The pianist Tomáš Kačo is one of 12 siblings from a very modest background who has worked his way up through self-instruction to become one of the best jazz piano students at the prestigious Berklee College in Boston, of which he is a graduate. On 22 February yet another dream of his came true - performing at the legendary Carnegie Hall in New York.

The solo concert was subtitled "Gypsy Soul". Czech Radio's Radiožurnál station reported on the preparations for the gifted pianist's concert directly from New York.

"It was an out-of-tune, old, broken-down upright piano we had at home. I remember that Dad used lipstick to mark the A keys, that was my orientation point. Everybody learns in music school that the first note to focus on is C, but my Dad taught me that the first note I had to recognize is A. That was the first note I learned," the pianist recalled for Radiožurnál when asked how he began to play music in his home town of Nový Jičín, Czech Republic.

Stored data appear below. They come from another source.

-- ==== Sys2Proof/Config.lean ====
section
/-! DEFINITION. The configuration `CFG` of P1CORE (00_scope.md R7) as plain data, and the constants the source
fixes (R8). The values of a configuration are OPEN in the spec: every definition of the machine takes them from
the state's `cfg` field, and no operation writes that field (10_state.md R28; notes/assumptions/1.md). -/

namespace Sys2Proof

/-- One byte of a tag pattern: a literal, or the wildcard `N`, any digit (30_encoding.md R105). -/
inductive PatByte where
  | lit (b : Byte)
  | digit
deriving DecidableEq, Repr

/-- The main-meter fields of the record that hold one 32-bit number (10_state.md R32, R35 to R39, R41, R42). -/
inductive NumDest where
  | version
  | eDelT1 | eDelT2 | eProdT1 | eProdT2
  | tariff
  | pDel | pProd
  | pfShort | pfLong
  | sagL1 | sagL2 | sagL3 | swellL1 | swellL2 | swellL3
  | vL1 | vL2 | vL3
  | iL1 | iL2 | iL3
  | pDelL1 | pDelL2 | pDelL3
  | pProdL1 | pProdL2 | pProdL3
deriving DecidableEq, Repr

/-- The extraction rules that yield one number: `INT` (30_encoding.md R106) and `FIX(W,F)` (R107). -/
inductive NumRule where
  | int
  | fix (w f : Nat)
deriving DecidableEq, Repr

/-- Extraction rule and destination of a row of `TAGTAB` together, so that a rule always fits its destination
(00_scope.md R7, 30_encoding.md R110; notes/assumptions/3.md). -/
inductive RowAction where
  /-- a number into a main-meter field -/
  | num (d : NumDest) (r : NumRule)
  /-- `TS` into `REC.TS` -/
  | ts
  /-- `STR` into `REC.EQUIP_ID` -/
  | equipId
  /-- `STR` into `REC.MSG` -/
  | msg
  /-- `PFLOG` into `REC.PFLOG`, `REC.PFLOG_N` -/
  | pflog
  /-- a number into `REC.DEV[N-1].TYPE_CODE` -/
  | devTypeCode (r : NumRule)
  /-- `STR` into `REC.DEV[N-1].EQUIP_ID` -/
  | devEquipId
  /-- `RDG(W,F)` into `REC.DEV[N-1].RD_TS`, `.RD_VAL`, `.RD_UNIT` -/
  | devReading (w f : Nat)
deriving DecidableEq, Repr

/-- A row of the tag table (30_encoding.md R105, R110). -/
structure TagRow where
  pattern : List PatByte
  action : RowAction
deriving DecidableEq, Repr

/-- `CFG`, the implementation parameters of 00_scope.md R7. The model's choice (DESIGN CHOICE,
notes/assumptions/27.md): the three `DEVCODE_*`, of which R7 says only "integer codes", have 32 bits. -/
structure Config where
  /-- `CAP`, capacity of the frame buffer in bytes -/
  cap : Nat
  /-- `FC_EN`, a flow-control pin is configured -/
  fcEn : Bool
  /-- `NSUB`, sub-device slots -/
  nsub : Nat
  /-- `NPF`, power-failure log slots -/
  npf : Nat
  /-- `PFLOG_SKIP`, groups skipped after the count group of the log -/
  pflogSkip : Nat
  /-- `HDR_MAX` -/
  hdrMax : Nat
  /-- `ID_MAX` -/
  idMax : Nat
  /-- `MSG_MAX` -/
  msgMax : Nat
  /-- `UNIT_MAX` -/
  unitMax : Nat
  /-- `TAGTAB` -/
  tagtab : List TagRow
  /-- `DEVCODE_GAS`; its width is the model's (notes/assumptions/27.md) -/
  devGas : Word32
  /-- `DEVCODE_THERMAL`; its width is the model's (notes/assumptions/27.md) -/
  devThermal : Word32
  /-- `DEVCODE_WATER`; its width is the model's (notes/assumptions/27.md) -/
  devWater : Word32
deriving DecidableEq, Repr

/-- Some byte is accepted by both pattern bytes. -/
def PatByte.compatible : PatByte → PatByte → Bool
  | .lit a, .lit b => a == b
  | .lit a, .digit => decide (0x30 ≤ a.toNat ∧ a.toNat ≤ 0x39)
  | .digit, .lit b => decide (0x30 ≤ b.toNat ∧ b.toNat ≤ 0x39)
  | .digit, .digit => true

/-- Some byte string begins with both patterns: the longer one agrees with the shorter one as far as it goes
(30_encoding.md R115). -/
def patternsOverlap : List PatByte → List PatByte → Bool
  | p :: ps, q :: qs => p.compatible q && patternsOverlap ps qs
  | _, _ => true

/-- "No byte string matches two rows" (30_encoding.md R115). -/
def rowsDisjoint : List TagRow → Bool
  | [] => true
  | r :: rs => rs.all (fun r' => !patternsOverlap r.pattern r'.pattern) && rowsDisjoint rs

/-- The row writes a sub-device slot, so its line carries a device ordinal (44_fields_log_subdev.md R241). -/
def RowAction.isSubDevice : RowAction → Bool
  | .num _ _ | .ts | .equipId | .msg | .pflog => false
  | .devTypeCode _ | .devEquipId | .devReading _ _ => true

/-- A sub-device row has its wildcard at offset 2, where R241 reads the ordinal; no pattern holds the line
separator, which no line contains. -/
def TagRow.shapely (r : TagRow) : Bool :=
  (!r.action.isSubDevice || r.pattern[2]? == some .digit) && r.pattern.all (· != .lit 0x0A#8)

/-- The constraints of 00_scope.md R7 on a configuration. Behaviour outside them is not defined by the spec
(93_implementation_defined.md U18; notes/assumptions/25.md). -/
def Config.wf (c : Config) : Bool :=
  decide (8 ≤ c.cap) && decide (1 ≤ c.nsub ∧ c.nsub ≤ 9) && decide (1 ≤ c.npf)
    && decide (1 ≤ c.hdrMax) && decide (1 ≤ c.idMax) && decide (1 ≤ c.msgMax) && decide (1 ≤ c.unitMax)
    && (c.devGas != c.devThermal && c.devGas != c.devWater && c.devThermal != c.devWater)
    && rowsDisjoint c.tagtab && c.tagtab.all TagRow.shapely

/-- Start marker `'/'` (R8). -/
abbrev startMarker : Byte := 0x2F#8
/-- End marker `'!'` (R8). -/
abbrev endMarker : Byte := 0x21#8
/-- Line separator (R8). -/
abbrev lineFeed : Byte := 0x0A#8
/-- `0x0D`, content of a line; only the header rule strips one (20_memory.md R72). -/
abbrev carriageReturn : Byte := 0x0D#8
/-- `'('` (20_memory.md R72). -/
abbrev openParen : Byte := 0x28#8
/-- `')'` (20_memory.md R72). -/
abbrev closeParen : Byte := 0x29#8
/-- `'.'` (20_memory.md R72). -/
abbrev fullStop : Byte := 0x2E#8
/-- `'*'` (20_memory.md R72). -/
abbrev asterisk : Byte := 0x2A#8
/-- `'-'` (20_memory.md R72). -/
abbrev hyphen : Byte := 0x2D#8
/-- Length of a timestamp (R8). -/
abbrev stampLength : Nat := 13

end Sys2Proof
end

An article on the radio station's website reports that: "Tomáš Kačo supported his own gifts through hard work and sheer will and after succeeding in Prague decided to take the next step, even though at that moment he did not have any money. He passed the entrance examinations to go to school in Boston and, with the support of Professor Noemi Zárubová and financial aid from Czech patrons, he got his American chance to be in a world that facilitated his musical development to an extent he had never dreamed possible, one that perceives his Romani origin to be an advantage, an interesting distinction, and a world that is now giving him the space to perform in a famous concert hall."

In a previous interview for Czech Radio, Kačo described how strikingly different the approach to diversity is in the "West". "When I explained to my fellow pupils that I am Romani, it seemed brilliant to them. They said they also wanted to be 'gypsy'. Out in the world I understood that 'different' means interesting, not bad," he said of his experiences studying in Boston.

"It would not be fair to say that I represent Romani music, or the Czech Republic. Those things... that boxes you in. I am going to Carnegie to represent myself. I will play music that is not Romani, not Czech, not classical and not jazz. In my opinion, there is no box for this music. It's basically open, any listener can take what he or she wants from it," the young musician says.